Gaetano Savatteri

In der Sache Maddalena Pancamo

Roman
Cover: In der Sache Maddalena Pancamo
Klett-Cotta Verlag, Stuttgart 2006
ISBN 9783608937381
Gebunden, 282 Seiten, 19,50 EUR

Klappentext

Aus dem Italienischen von Annette Kopetzky. Haß und Blutrache prägen die Rivalität zwischen den Pancamo und den Pintacorona, angesehenen sizilianischen Familien. So steht es in einem Schreiben aus dem Jahr 1861. Ein Brief, dessen Gültigkeit bis in die Gegenwart reicht .
Der KGB-Offizier Wyshinskij gerät in Palermo in eine Mafia-Schießerei. Der Verletzte verschwindet, bis Jahre später in den USA ein Unbekannter auftaucht, der behauptet, Wyshinskij zu sein. Die Klärung seiner Identität führt mitten hinein in eine jahrhundertealte Familienfehde. Inmitten der Artikel, Chroniken und Dokumente, die Gaetano Savatteri vor dem Leser ausbreitet, steht der tragische Unfalltod der letzten Nachfahrin der Pancamo.
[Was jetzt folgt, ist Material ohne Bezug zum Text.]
/-! ### Bring-up -/

/-- POWER_GOOD, ROM_VERIFY, SELFTEST, HBMTRAIN, LINKS, READY, MODULE_RESET, PATTERN_TEST_GO, PATTERN_TEST_DONE and
PHY_SETTING_WRITE (R41, R405 to R408, R412, R413, R415): each phase and what ends it, SAFE, the copy that boots, the choice of a
delay, and the PHY registers.  What the self tests, the link steps and the pattern tests find, and what firmware writes in
phase LINKS, is free (log entries 3 and 5). -/
def Obligations.BootEvents : Prop :=
  let safe (s t : State) : Prop := t.boot.phase = 0x80 ∧ t.boot.fail = s.boot.phase ∧ (t.link 1).up = false
    ∧ (∀ k, k ≠ 1536 → (t.core k).live = false) ∧ (t.core 1536).live = (s.core 1536).live
    ∧ (t.core 1536).ctx = (s.core 1536).ctx ∧ s.sameButLog t ∧ t.boot.logNext = s.boot.logNext + 1
  (∀ (s : State),
     let r := if 1 ≤ s.arg.k ∧ s.arg.k ≤ 7 then s.arg.k else 1
     (s.boot.power = true → exec .powerGood s = .next s)
     ∧ (s.boot.power = false → ∃ t, exec .powerGood s = .next t ∧ t.boot = { s.boot with power := true, phase := 0, fail := 0xFF }
         ∧ t.link 0 = { s.link 0 with up := true, width := 0, rate := r } ∧ (∀ j, j ≠ 0 → t.link j = s.link j)
         ∧ { t with boot := s.boot, links := s.links } = s))
  ∧ (∀ (bs : List Byte) (n : Nat), State.verifyCopy bs n = 0 ↔
       772 ≤ bs.length ∧ ofOctets (sha256 (bs.take 384)) = Config.vendorKeyHash.toNat
         ∧ rsaOk (leNat (bs.take 384)) (sha256 (bs.take (bs.length - 384))) (bs.drop (bs.length - 384)) = true
         ∧ n ≤ leNat ((bs.drop 384).take 4))
  ∧ (∀ (s : State),
       let b := s.boot
       let copy (x : Bool) : List Byte := if x then b.flashB else b.flashA
       let good (x : Bool) : Bool := State.verifyCopy (copy x) b.rollback.toNat = 0
       let boots (x : Bool) (t : State) : Prop := s.sameButLog t ∧ t.boot.booted = some x ∧ t.boot.phase = 1
         ∧ t.boot.m1 = sha256 (copy x) ∧ t.boot.sv.toNat = leNat (((copy x).drop 384).take 4)
       b.power = true → b.phase = 0 → b.booted = none → ∃ t, exec .romVerify s = .next t ∧ t.boot.first = false
         ∧ if good b.first then boots b.first t ∧ t.boot.logNext = b.logNext
           else if good (!b.first) then boots (!b.first) t ∧ t.boot.logNext = b.logNext + 1
           else t.boot.booted = none ∧ safe { s with boot := { b with logNext := b.logNext + 2 } } t)
  ∧ (∀ (s : State),
       let passes := Config.stepPasses s.free
       let stuck := ∃ e ∈ s.cores, 3 ≤ popCount e.2.stuckBits 36
       (s.boot.phase = 1 → ∃ t, exec .selftest s = .next t ∧ (stuck ∨ passes = false → safe s t)
         ∧ (¬ stuck → passes = true → t.boot.phase = 2
           ∧ (∀ l : Loc, t.byteAt l = if l.mem = .spm ∧ inLog l.unit l.off = false ∨ l.mem = .pantry then 0 else s.byteAt l)
           ∧ (∀ k, (t.core k).err = []) ∧ (∀ d, (t.die d).panErr = [])
           ∧ ∀ i n, (t.sieve i n).imem = [] ∧ (t.sieve i n).flow = []))
       ∧ (s.boot.phase ≠ 1 → exec .selftest s = .next s)
       ∧ (s.boot.phase = 2 → s.arg.b = true →
           let d := s.arg.n
           let k := s.core (1536 + d)
           match (s.die d).routine with
           | none => exec .hbmtrain s = .next s
           | some (st, p, o) =>
             let report := Loc.run { mem := .spm, unit := 1536 + d, off := o } 8
             let trained := k.live = false ∧ s.anyBad report = false ∧ s.natAt report = 0
             (s.serviceRuns d = true → exec .hbmtrain s = .next s)
             ∧ (s.serviceRuns d = false → ∃ t, exec .hbmtrain s = .next t ∧ (t.die d).routine = none
                 ∧ (trained → t.boot = s.boot ∧ s.sameMemory t ∧ (t.die d).trained = (st, p) :: (s.die d).trained)
                 ∧ (¬ trained → safe s t ∧ (t.die d).trained = (s.die d).trained)))
       ∧ (s.boot.phase = 2 → s.arg.b = false →
           let r := s.trainAll State.channels
           let busy := ∃ d, d < 8 ∧ (s.serviceRuns d = true ∨ (s.die d).routine ≠ none)
           (busy → exec .hbmtrain s = .next s)
           ∧ ((∀ x ∈ State.channels, (x.2.1, x.2.2) ∈ (s.die x.1).trained) → r = (none, s))
           ∧ (¬ busy → ∃ u, exec .hbmtrain s = .next u ∧ if r.1 = none then
               u = { r.2 with boot := { r.2.boot with phase := 3, m2 := r.2.measureM2 }, clock := { r.2.clock with ctl := Config.bootTmctl } }
             else safe r.2 u))
       ∧ (s.boot.phase ≠ 2 → exec .hbmtrain s = .next s)
       ∧ (s.boot.phase = 3 → s.clock.lock = true → ∃ t, exec .links s = .next t ∧ if passes then
           let u := ({ s with free := s.free + 1 } : State).linksWritten
           t = { u with power := { u.power with lock := true }, boot := { u.boot with phase := 4 } }
             ∧ ∀ i k, i < 2 → k < 4096 → (t.iod i).route.get k = Config.bootRoute i k
         else safe s t)
       ∧ (s.boot.phase ≠ 3 ∨ s.clock.lock = false → exec .links s = .next s)
       ∧ (s.boot.phase ≠ 4 → exec .ready s = .next s)
       ∧ (s.boot.phase = 4 → ∃ t, exec .ready s = .next t ∧ s.sameMemory t ∧ t.boot.phase = 4
           ∧ t.boot.rollback.toNat = max s.boot.rollback.toNat s.boot.sv.toNat ∧ t.boot.full = true
           ∧ ∀ j, j < 2 → (s.link j).removed = false → (t.link j).up = true
               ∧ (t.link j).width = (if s.arg.b then min s.arg.m 4 else 4)
               ∧ (t.link j).rate = if s.arg.b then max 1 (min s.arg.k 7) else 7))
  ∧ (∀ (l : List Bool) (n last : Nat), longestRun l 0 0 0 0 = (n, last) →
       (0 < n → last < l.length ∧ n ≤ last + 1 ∧ ∀ i, i < n → l[last - i]? = some true)
       ∧ (∀ a m, (∀ i, i < m → l[a + i]? = some true) → m ≤ n ∧ (m = n → 0 < m → last ≤ a + m - 1))
       ∧ (0 < n → runMid (n, last) = ((last + 1 - n) + last) / 2))
  ∧ (∀ (s : State), ∃ t, exec .moduleReset s = .next t ∧ s.sameMemory t ∧ t.launches = [] ∧ t.nodes = [] ∧ t.clock = {} ∧ t.power = {}
       ∧ t.plans = [] ∧ t.notify = [] ∧ t.boot.phase = 0 ∧ t.boot.power = false ∧ t.boot.booted = none ∧ t.boot.logNext = 0
       ∧ t.boot.first = s.boot.first ∧ t.boot.rollback = s.boot.rollback ∧ t.boot.flashA = s.boot.flashA ∧ t.boot.flashB = s.boot.flashB
       ∧ (∀ k, t.core k = { spm := (s.core k).spm, err := (s.core k).err, stuck := (s.core k).stuck })
       ∧ t.pend = if s.boot.power then [(Instr.powerGood, {})] else [])
  ∧ ∀ (s : State),
      let n := s.arg.n
      let m := s.arg.m
      let v := s.arg.v
      let d := s.die n
      let o := m / 0x800 * 0x800
      let idle := (d.phyGet (o + 0x20)).getLsbD 63 = true
      let gets (t : State) (x : Nat) : BitVec 64 := (t.die n).phyGet x
      (∃ t, exec .patternTestGo s = .next t ∧ s.sameMemory t
        ∧ (¬ idle → gets t (o + 0x18) = (v &&& 2 ||| 1) ∧ ∀ x, x / 8 ≠ (o + 0x18) / 8 → gets t x = d.phyGet x)
        ∧ (idle → v.getLsbD 0 = false ∨ s.boot.phase = phSafe → gets t (o + 0x18) = (v &&& 2) ∧ ∀ x, x / 8 ≠ (o + 0x18) / 8 → gets t x = d.phyGet x)
        ∧ (idle → v.getLsbD 0 = true → s.boot.phase ≠ phSafe → gets t (o + 0x18) = (v &&& 3) ∧ gets t (o + 0x20) = 0
            ∧ ∀ x, x / 8 ≠ (o + 0x18) / 8 → x / 8 ≠ (o + 0x20) / 8 → gets t x = d.phyGet x))
      ∧ (idle → exec .patternTestDone s = .next s)
      ∧ (¬ idle → (∀ h ∈ d.phyHeld, h.1 % 0x800 = 0 ∨ h.1 % 0x800 = 8 ∨ h.1 % 0x800 = 0x10) →
          let ws := if s.boot.phase = phSafe then [] else Config.testWrites (o / 2 ^ 20 % 4) (o / 0x800 % 512)
          let place (w : Nat × Byte) : Loc := { mem := .hbm, unit := n, off := w.1 % 2 ^ 38 }
          ∃ t, exec .patternTestDone s = .next t ∧ t.boot.tests = s.boot.tests + 1
            ∧ (∀ l, (∀ w ∈ ws, place w ≠ l) → t.byteAt l = s.byteAt l)
            ∧ (∀ w ∈ ws, ∃ w' ∈ ws, place w' = place w ∧ t.byteAt (place w) = w'.2)
            ∧ gets t (o + 0x20) = BitVec.ofNat 64 (2 ^ 63 + (Config.patternTest s.boot.tests).toNat)
            ∧ gets t (o + 0x18) = (d.phyGet (o + 0x18) &&& 2)
            ∧ (∀ h, h ∈ (t.die n).phyHeld ↔ h ∈ d.phyHeld ∧ h.1 / 0x800 ≠ m / 0x800)
            ∧ (∀ h ∈ d.phyHeld, h.1 / 0x800 = m / 0x800 → (∀ h' ∈ d.phyHeld, h'.1 = h.1 → h' = h) → gets t h.1 = h.2))
      ∧ (∀ mask, (m % 0x800 = 0 ∨ m % 0x800 = 8) ∧ mask = 0x7F7F7F7F7F7F7F7F#64 ∨ m % 0x800 = 0x10 ∧ mask = 0x17#64 →
          ∃ t, exec .phySettingWrite s = .next t ∧ s.sameMemory t
            ∧ (idle → gets t m = (v &&& mask) ∧ ∀ x, x / 8 ≠ m / 8 → gets t x = d.phyGet x)
            ∧ (¬ idle → t.die n = { d with phyHeld := d.phyHeld ++ [(m, v &&& mask)] }))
Die junge Maddalena ertrank 1985 unter rätselhaften Umständen.

Rezensionsnotiz zu Neue Zürcher Zeitung, 27.04.2006

Mit einem erstaunlichen Kriminalroman habe man es hier zu tun, findet Steffen Richter, der mehr zu bieten habe als eine weitere Variation der sizilianischen Familienfehde. Im Mittelpunkt steht der ungeklärte Tod der jungen Maddalena Pancamo, deren Clan seit Generationen im Clinch mit den Pintacoronas liegt. Aufgerollt wird die Handlung an der Person des Hilfsbibliothekars Leonardo Lo Nardo, dem zusätzlich ein "verschrobenes Personal" zur Seite steht. Der Autor ziehe sämtliche Register, meint der Rezensent, von der Mafia bis zu historischen Ereignissen, die ins 19. Jahrhundert zurückgehen. Unter allen literarischen Einflüssen, die eine "Philosophie der sicilianita" begründet haben, erweist der Autor nach Meinung Richters Pirandello die größte Referenz.